Directions for this task =>
Could you filter the records below down to the lines that include the word "REQUIRE"?

(Collected data)
-- ==== Sys2Proof/Machine/Gct.lean ====
section
/-! DEFINITION. The Genras Control Transport: setup (R421 to R423), the stream of a session with its acknowledgements, timers and
moves (R426 to R429), the data port (R432, R433) and subscriptions (R434). -/

namespace Sys2Proof.Machine

/-- The GCT unit of a network. -/
def gctPg (net : Nat) : Nat := pg .gct (net % 2)
/-- A port is up and carries frames (R415, R449). -/
def State.portUp (s : State) (k : Nat) : Bool := s.rd (pg .enet k) F.ENET.SPEED != 0 && !s.on (pg .enet k) F.COM.ISOLATED
/-- A network has an up port (R415, R428). -/
def State.netUp (s : State) (net : Nat) : Bool := (List.range 4).any fun k => s.portUp (4 * (net % 2) + k)
/-- A datagram is discarded and counted (R418). -/
def State.gctDrop (s : State) (net : Nat) : State := s.bump (gctPg net) F.GCT.DROPPED
/-- The state of the GCT units follows the sessions they anchor (R441). -/
def State.gctSettle (s : State) : State :=
  forEach [0, 1] (fun k s => s.runIff (pg .gct k) (s.sessions.any fun x => x.2.st == .up && x.2.anchor == k)) s

/-- The admission key slot of an index (R479); slot 0 is the fused one. -/
def State.akSlot (s : State) (k : Nat) : Option AkSlot :=
  if k = 0 then (if s.cfg.ak0.isEmpty then none else some ⟨s.cfg.ak0, true, 0xFFF⟩) else tblFind k s.rtu.ak

/-! ### Ethernet ports -/

/-- The form in which a host is reached (R416, R417): raw, or over IPv4 where its address is IPv4-mapped, else over IPv6, at its UDP port. -/
def formOf (raw : Bool) (addr : Nat) : Form :=
  if raw then .raw else if addr % 2 ^ 96 = 0xFFFF * 2 ^ 80 then .ip4 (addr / 2 ^ 128) else .ip6 (addr / 2 ^ 128)
/-- A port has an address of the form (R416, R443). -/
def State.portHas (s : State) (k : Nat) : Form → Bool
  | .ip6 _ => s.on (pg .enet k) F.ENET.V6_VALID
  | .ip4 _ => s.on (pg .enet k) F.ENET.V4_VALID
  | .raw => true
/-- The frame of a port to a host (R416, R443), before it is protected. -/
def State.frameTo (s : State) (k dst : Nat) (form : Form) : EFrame :=
  let p := pg .enet k
  let src : Nat := match form with
    | .ip6 _ => s.rd p F.ENET.IPV6_HI * 2 ^ 64 + s.rd p F.ENET.IPV6_LO
    | .ip4 _ => s.rd p F.ENET.IPV4
    | .raw => 0
  ⟨k, s.rd p F.ENET.MAC, dst, form, src, none⟩
/-- A port that is up carries a frame out (R425, R443): under MACsec its SA takes the next packet number, and one whose numbers are exhausted
stops. A port without the SA that TX_AN names sends nothing (DESIGN CHOICE, log entry 194). -/
def State.enetOut (s : State) (f : EFrame) : Option EFrame × State :=
  let p := pg .enet f.port
  let an := s.rd p F.ENET.TX_AN
  let at_ := 4 * f.port + an
  if !s.portUp f.port then (none, s)
  else if !s.on p F.ENET.MACSEC_EN then (some f, s.bump p F.ENET.TX_FRAMES)
  else match tblFind at_ s.sas with
    | none => (none, s)
    | some a =>
      let top := if a.xpn then 2 ^ 64 else 2 ^ 32
      if top ≤ a.pn then (none, s)
      else
        let s := { s with sas := tblInsert at_ { a with pn := a.pn + 1 } (tblErase at_ s.sas) }
        (some { f with sec := some (an, a) },
          (if a.pn + 1 = top then { s with late := s.late ++ [(p, F.EVT.ENET.PN_LIMIT)] } else s).bump p F.ENET.TX_FRAMES)
/-- A frame of `bytes` bytes arrives at a port that is up (R415, R425, R443). One whose FCS fails, or of more than 9,216 bytes, is dropped and
counted; and, while REQUIRE = 1, one without valid protection by a receive SA that is installed, but for a PTP message under PTP_BYPASS. -/
def State.enetIn (s : State) (k : Nat) (guard : Option Nat) (ptp fcs : Bool) (bytes : Nat) : Bool × State :=
  let p := pg .enet k
  let valid := match guard with | some a => (tblFind (4 * k + 2 + a) s.sas).isSome | none => false
  if !s.portUp k then (false, s)
  else if !fcs || 9216 < bytes then (false, s.bump p F.ENET.RX_DROPS)
  else if s.on p F.ENET.REQUIRE && !valid && !(ptp && s.on p F.ENET.PTP_BYPASS) then (false, s.bump p F.ENET.RX_DROPS)
  else (true, s.bump p F.ENET.RX_FRAMES)
/-- A datagram is addressed to GCT (R416, R417): at an address that the port has, to UDP_PORT, over IPv4 while IPV4_EN = 1, in raw form while
RAW_EN = 1 or in RECOVERY (R463). -/
def State.viaOk (s : State) (v : Via) : Bool :=
  let g := gctPg v.net
  s.portHas v.port v.form &&
  match v.form with
  | .ip6 u => u == s.rd g F.GCT.UDP_PORT
  | .ip4 u => u == s.rd g F.GCT.UDP_PORT && s.on g F.GCT.IPV4_EN
  | .raw => s.on g F.GCT.RAW_EN || s.rd (pg .boot 0) F.BOOT.BOOT_STAGE == 8
/-- A GCT datagram of `n` body bytes with `tag` bytes after it comes in: what is not addressed to GCT goes no further. -/
def State.gctIn (s : State) (v : Via) (n tag : Nat) (f : State → State) : State :=
  let (ok, s) := s.enetIn v.port v.guard false v.fcs (v.bytes n tag)
  if ok && s.viaOk v then f s else s
/-- The port on which a session sends (R417, R428): that of a raw session while it is up, else the up ports of the anchor's network in turn. A
port without an address of the session's form takes no turn (DESIGN CHOICE, log entry 191). -/
def State.txPort (s : State) (x : Sess) : Option Nat :=
  let up := (match x.raw with | some k => [k] | none => (List.range 4).map fun k => 4 * (x.anchor % 2) + k).filter fun k =>
    s.portUp k && s.portHas k (formOf x.raw.isSome x.peer)
  up[x.turn % up.length]?

/-! ### Setup -/

/-- A setup message or an ERR goes out in plain form (R418, R421, R423): it takes no SEQ. Header fields that the spec gives no value in such a
message are zero (DESIGN CHOICE, log entry 191). -/
def State.sendPlain (s : State) (v : Via) (typ id status : Nat) (body : List Byte) (session : Nat := 0) (epoch : Nat := 0) : State :=
  match s.enetOut (s.frameTo v.port v.src (formOf v.raw.isSome v.src)) with
  | (none, s) => s
  | (some f, s) => s.emit (.gct f (gctHeader typ true false status session epoch 0 0 0 id 0 1 body.length 0 0) body body)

Written response =>
counted; and, while REQUIRE = 1, one without valid protection by a receive SA that is installed, but for a PTP message under PTP_BYPASS. -/
  else if s.on p F.ENET.REQUIRE && !valid && !(ptp && s.on p F.ENET.PTP_BYPASS) then (false, s.bump p F.ENET.RX_DROPS)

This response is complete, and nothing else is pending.